2. An endoscopic surgical instrument force transfer coefficient testing device according to claim 1, wherein: the test bench (1) is fixedly provided with a positioning protrusion (16) for positioning the fixed handle, the positioning protrusion (16) vertically extends upwards, and the appearance of the positioning protrusion (16) is matched with the inner shape of the finger ring on the fixed handle.

3. An endoscopic surgical instrument force transfer coefficient testing device according to claim 2, wherein: the positioning protrusions (16) are arranged in an elliptical table shape, and the cross-sectional area of each positioning protrusion (16) is gradually increased from top to bottom.

4. An endoscopic surgical instrument force transfer coefficient testing device according to claim 1 or 2 or 3, wherein: two locating strips (17) which are arranged at intervals from front to back are fixedly arranged on the test bench (1), the tops of the inner ends of the two locating strips (17) which are close to each other are arranged to be curved surfaces, the two locating strips (17) extend in parallel along the left-right direction, and a locating groove (18) for a clamp rod to slide through is formed between the two locating strips (17).

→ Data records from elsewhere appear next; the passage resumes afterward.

theorem Within.add (ha : a.Within m) (hb : b.Within n) : (a.add b).Within (m + n) := by
  cases a with
  | nan => trivial
  | inf s => cases b with
    | inf t => cases s <;> cases t <;> trivial
    | _ => trivial
  | num x => cases b with
    | num y => exact Nat.le_trans (Int.natAbs_add_le x y) (Nat.add_le_add ha hb)
    | _ => trivial

theorem Within.foldl (ha : a.Within m) (hl : ∀ v ∈ l, v.Within n) : (l.foldl WireVal.add a).Within (m + l.length * n) := by
  induction l generalizing a m with
  | nil => exact ha.mono (Nat.le_add_right ..)
  | cons v l ih =>
    obtain ⟨hv, hl⟩ := List.forall_mem_cons.1 hl
    exact (ih (ha.add hv) hl).mono (by rw [List.length_cons, Nat.succ_mul]; omega)

end WireVal

/-! ### Codes of sums -/

section
variable {wire w : Nat} {b : Int} {f : Fmt} {x : Nat} {y z : Int} {s : Bool} {u v : WireVal} {l : List WireVal}

/-- 32 times M falls short of the special codes. -/
theorem IsFixedWire.group_bound (h : IsFixedWire wire w) : 32 * (2 ^ wireShift wire - 1) < 2 ^ (w - 1) - 1 := by
  rcases h with ⟨rfl, rfl⟩ | ⟨rfl, rfl⟩ <;> decide

theorem IsFixedWire.bound_lt (h : IsFixedWire wire w) : 2 ^ wireShift wire - 1 < 2 ^ w := by
  rcases h with ⟨rfl, rfl⟩ | ⟨rfl, rfl⟩ <;> decide

theorem IsFixedWire.bits (h : IsFixedWire wire w) : wireBits wire = w := by
  rcases h with ⟨rfl, rfl⟩ | ⟨rfl, rfl⟩ <;> rfl

theorem IsFixedWire.ne_bf16 (h : IsFixedWire wire w) : wire ≠ 2 := by
  rcases h with ⟨rfl, -⟩ | ⟨rfl, -⟩ <;> decide

theorem IsFixedWire.two_le (h : IsFixedWire wire w) : 2 ≤ w := by
  rcases h with ⟨-, rfl⟩ | ⟨-, rfl⟩ <;> decide

/-- A number's code is its two's complement. -/
theorem code_num_eq (hz : z.natAbs < 2 ^ w) : (WireVal.num z).code w = if z < 0 then 2 ^ w - z.natAbs else z.natAbs := by
  cases z with
  | ofNat n =>
    have hn : n < 2 ^ w := hz
    have hnn : ¬ (n : Int) < 0 := Int.not_lt.2 (Int.natCast_nonneg n)
    simp [WireVal.code, Nat.mod_eq_of_lt hn, hnn]
  | negSucc n =>
    have hn : n < 2 ^ w := Nat.lt_of_succ_lt hz
    simp [WireVal.code, BitVec.ofInt_negSucc_eq_not_ofNat, Nat.mod_eq_of_lt hn, Int.negSucc_lt_zero, Nat.sub_sub, Nat.add_comm 1]

/-- A code reads back as its number. -/
theorem sintOf_code_num (hw : 2 ≤ w) (hz : z.natAbs < 2 ^ (w - 1)) : sintOf w ((WireVal.num z).code w) = z := by
  have hpow : 2 ^ (w - 1) + 2 ^ (w - 1) = 2 ^ w := Nat.two_pow_pred_add_two_pow_pred (by omega)
  have hlt : (WireVal.num z).code w < 2 ^ w := BitVec.isLt _
  rw [sintOf, Nat.mod_eq_of_lt hlt, code_num_eq (by omega)]
  split <;> split <;> omega

/-- No number short of the range's ends has the code of a NaN or of an infinity. -/
theorem code_num_not_special (hw : 2 ≤ w) (hz : z.natAbs < 2 ^ (w - 1) - 1) :
    (WireVal.num z).code w ≠ 2 ^ (w - 1) ∧ (WireVal.num z).code w ≠ 2 ^ (w - 1) - 1 ∧ (WireVal.num z).code w ≠ 2 ^ (w - 1) + 1 := by
  have hpow : 2 ^ (w - 1) + 2 ^ (w - 1) = 2 ^ w := Nat.two_pow_pred_add_two_pow_pred (by omega)
  rw [code_num_eq (by omega)]
  split <;> omega

/-- Is a value an infinity? -/
def WireVal.isInf : WireVal → Bool
  | .inf _ => true
  | _ => false

section
variable {n : Nat} (hw : 2 ≤ w) (hn : n < 2 ^ (w - 1) - 1)
include hw hn

theorem code_eq_nan_iff (hv : v.Within n) : v.code w = 2 ^ (w - 1) ↔ v = .nan := by
  cases v with
  | nan => simp
  | inf s =>
    have hne : 2 ^ (w - 1) - 1 ≠ 2 ^ (w - 1) := by omega
    cases s <;> simp [WireVal.code, hne]
  | num z => simpa using (code_num_not_special hw (Nat.lt_of_le_of_lt hv hn)).1

theorem code_eq_inf_iff (hv : v.Within n) :
    (decide (v.code w = 2 ^ (w - 1) - 1) || decide (v.code w = 2 ^ (w - 1) + 1)) = v.isInf := by
  cases v with
  | nan =>
    have hne : 2 ^ (w - 1) ≠ 2 ^ (w - 1) - 1 := by omega
    simp [WireVal.isInf, hne]
  | inf s => cases s <;> simp [WireVal.code, WireVal.isInf]
  | num z =>
    obtain ⟨-, hp, hm⟩ := code_num_not_special hw (Nat.lt_of_le_of_lt hv hn)
    simp [WireVal.isInf, hp, hm]

omit hw in
theorem code_inf_eq_iff {s t : Bool} : (WireVal.inf s).code w = (WireVal.inf t).code w ↔ s = t := by
  have hne : 2 ^ (w - 1) - 1 ≠ 2 ^ (w - 1) + 1 := by omega
  cases s <;> cases t <;> simp [WireVal.code, hne, hne.symm]

/-- ⊕ adds what the codes stand for. -/
theorem wireAdd_code (hu : u.Within n) (hv : v.Within n) : wireAdd w (u.code w) (v.code w) = (u.add v).code w := by
  simp only [wireAdd, code_eq_nan_iff hw hn hu, code_eq_nan_iff hw hn hv, code_eq_inf_iff hw hn hu, code_eq_inf_iff hw hn hv]
  cases u with
  | nan => simp
  | inf s => cases v with
    | nan => simp
    | inf t => simp [WireVal.isInf, code_inf_eq_iff hn, WireVal.add, apply_ite (WireVal.code w)]
    | num y => simp [WireVal.isInf]
  | num x => cases v with
    | nan => simp
    | inf t => simp [WireVal.isInf]
    | num y => simp [WireVal.isInf, WireVal.code, BitVec.ofInt_add]
end

/-- A sum of codes is the code of the sum. -/
theorem foldl_wireAdd_code {m n : Nat} (hw : 2 ≤ w) (hu : u.Within m) (hl : ∀ v ∈ l, v.Within n)
    (hb : m + l.length * n < 2 ^ (w - 1) - 1) :
    (l.map (WireVal.code w)).foldl (wireAdd w) (u.code w) = (l.foldl .add u).code w := by
  induction l generalizing u m with
  | nil => rfl
  | cons v l ih =>
    obtain ⟨hv, hl⟩ := List.forall_mem_cons.1 hl
    rw [List.length_cons, Nat.succ_mul] at hb
    have hstep : wireAdd w (u.code w) (v.code w) = (u.add v).code w :=
      wireAdd_code hw (n := m + n) (by omega) (hu.mono (by omega)) (hv.mono (by omega))
    rw [List.map_cons, List.foldl_cons, List.foldl_cons, hstep, ih (hu.add hv) hl (by omega)]

/-! ### Contributions (R301) -/

@[simp] theorem natAbs_signedUnits (s : Bool) (c : Nat) : (signedUnits s c).natAbs = c := by
  cases s <;> simp [signedUnits]

theorem signedUnits_neg_iff (s : Bool) (c : Nat) : signedUnits s c < 0 ↔ s = true ∧ c ≠ 0 := by
  cases s <;> simp [signedUnits, Nat.pos_iff_ne_zero]

theorem wireUnits_le (wire : Nat) (b : Int) (m : Nat) (e : Int) : wireUnits wire b m e ≤ 2 ^ wireShift wire - 1 := Nat.min_le_right _ _

/-- Clamping a magnitude above M to M leaves the lesser of the two. -/
theorem wireUnits_eq (wire : Nat) (b : Int) (m : Nat) (e : Int) : wireUnits wire b m e
    = if 2 ^ wireShift wire - 1 < rneUnits m e (b - wireShift wire) then 2 ^ wireShift wire - 1 else rneUnits m e (b - wireShift wire) := by
  rw [wireUnits]
  split <;> omega

theorem wireValOf_of_fin {m : Nat} {e : Int} (hx : f.decode x = .fin s m e) :
    wireValOf wire b f x = .num (signedUnits s (wireUnits wire b m e)) := by simp [wireValOf, hx]

theorem wireValOf_within (wire : Nat) (b : Int) (f : Fmt) (x : Nat) : (wireValOf wire b f x).Within (2 ^ wireShift wire - 1) := by
  cases hx : f.decode x with
  | fin s m e => simpa [wireValOf, hx, WireVal.Within] using wireUnits_le wire b m e
  | _ => simp [wireValOf, hx, WireVal.Within]

/-- A member's contribution is the code of its value. -/
theorem toWire_fst (h : IsFixedWire wire w) (b : Int) (f : Fmt) (x : Nat) : (toWire wire b f x).1 = (wireValOf wire b f x).code w := by
  cases hx : f.decode x with
  | nan => simp [toWire, wireValOf, hx, h.ne_bf16, h.bits]
  | inf s => cases s <;> simp [toWire, wireValOf, hx, h.ne_bf16, h.bits, WireVal.code]
  | fin s m e =>
    have hlt : wireUnits wire b m e < 2 ^ w := Nat.lt_of_le_of_lt (wireUnits_le ..) h.bound_lt
    rw [wireValOf_of_fin hx, code_num_eq (by rwa [natAbs_signedUnits]), natAbs_signedUnits]
    simp [toWire, hx, h.ne_bf16, h.bits, signedUnits_neg_iff, wireUnits_eq]

theorem toWire_clamped (h : IsFixedWire wire w) {m : Nat} {e : Int} (hx : f.decode x = .fin s m e) :
    (toWire wire b f x).2.1 = true ↔ 2 ^ wireShift wire - 1 < rneUnits m e (b - wireShift wire) := by
  simp [toWire, hx, h.ne_bf16]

5. An endoscopic surgical instrument force transfer coefficient testing device according to claim 1 or 2 or 3, wherein: the test bench (1) is fixedly provided with a pressing module (19) for limiting the endoscope surgical instrument in the vertical direction, and the pressing module (19) comprises a pressing head (20) capable of ascending and descending.

6. An endoscopic surgical instrument force transfer coefficient testing device according to claim 4, wherein: the test bench (1) is fixedly provided with a cushion block (21) positioned on the right side of the positioning strip (17), the top of the cushion block (21) is provided with a concave bearing groove (22), the bearing groove (22) penetrates through the left end and the right end of the cushion block (21), and the longitudinal section of the bearing groove (22) is U-shaped.

7. An endoscopic surgical instrument force transfer coefficient testing device according to claim 2 or 3, wherein: the test bench (1) is provided with an avoidance groove positioned at the rear side of the positioning bulge (16), and the avoidance groove penetrates through the upper end and the lower end of the test bench (1).

8. An endoscopic surgical instrument force transfer coefficient testing device according to claim 1, wherein: the second force sensor (6) is detachably connected with the supporting plate (11).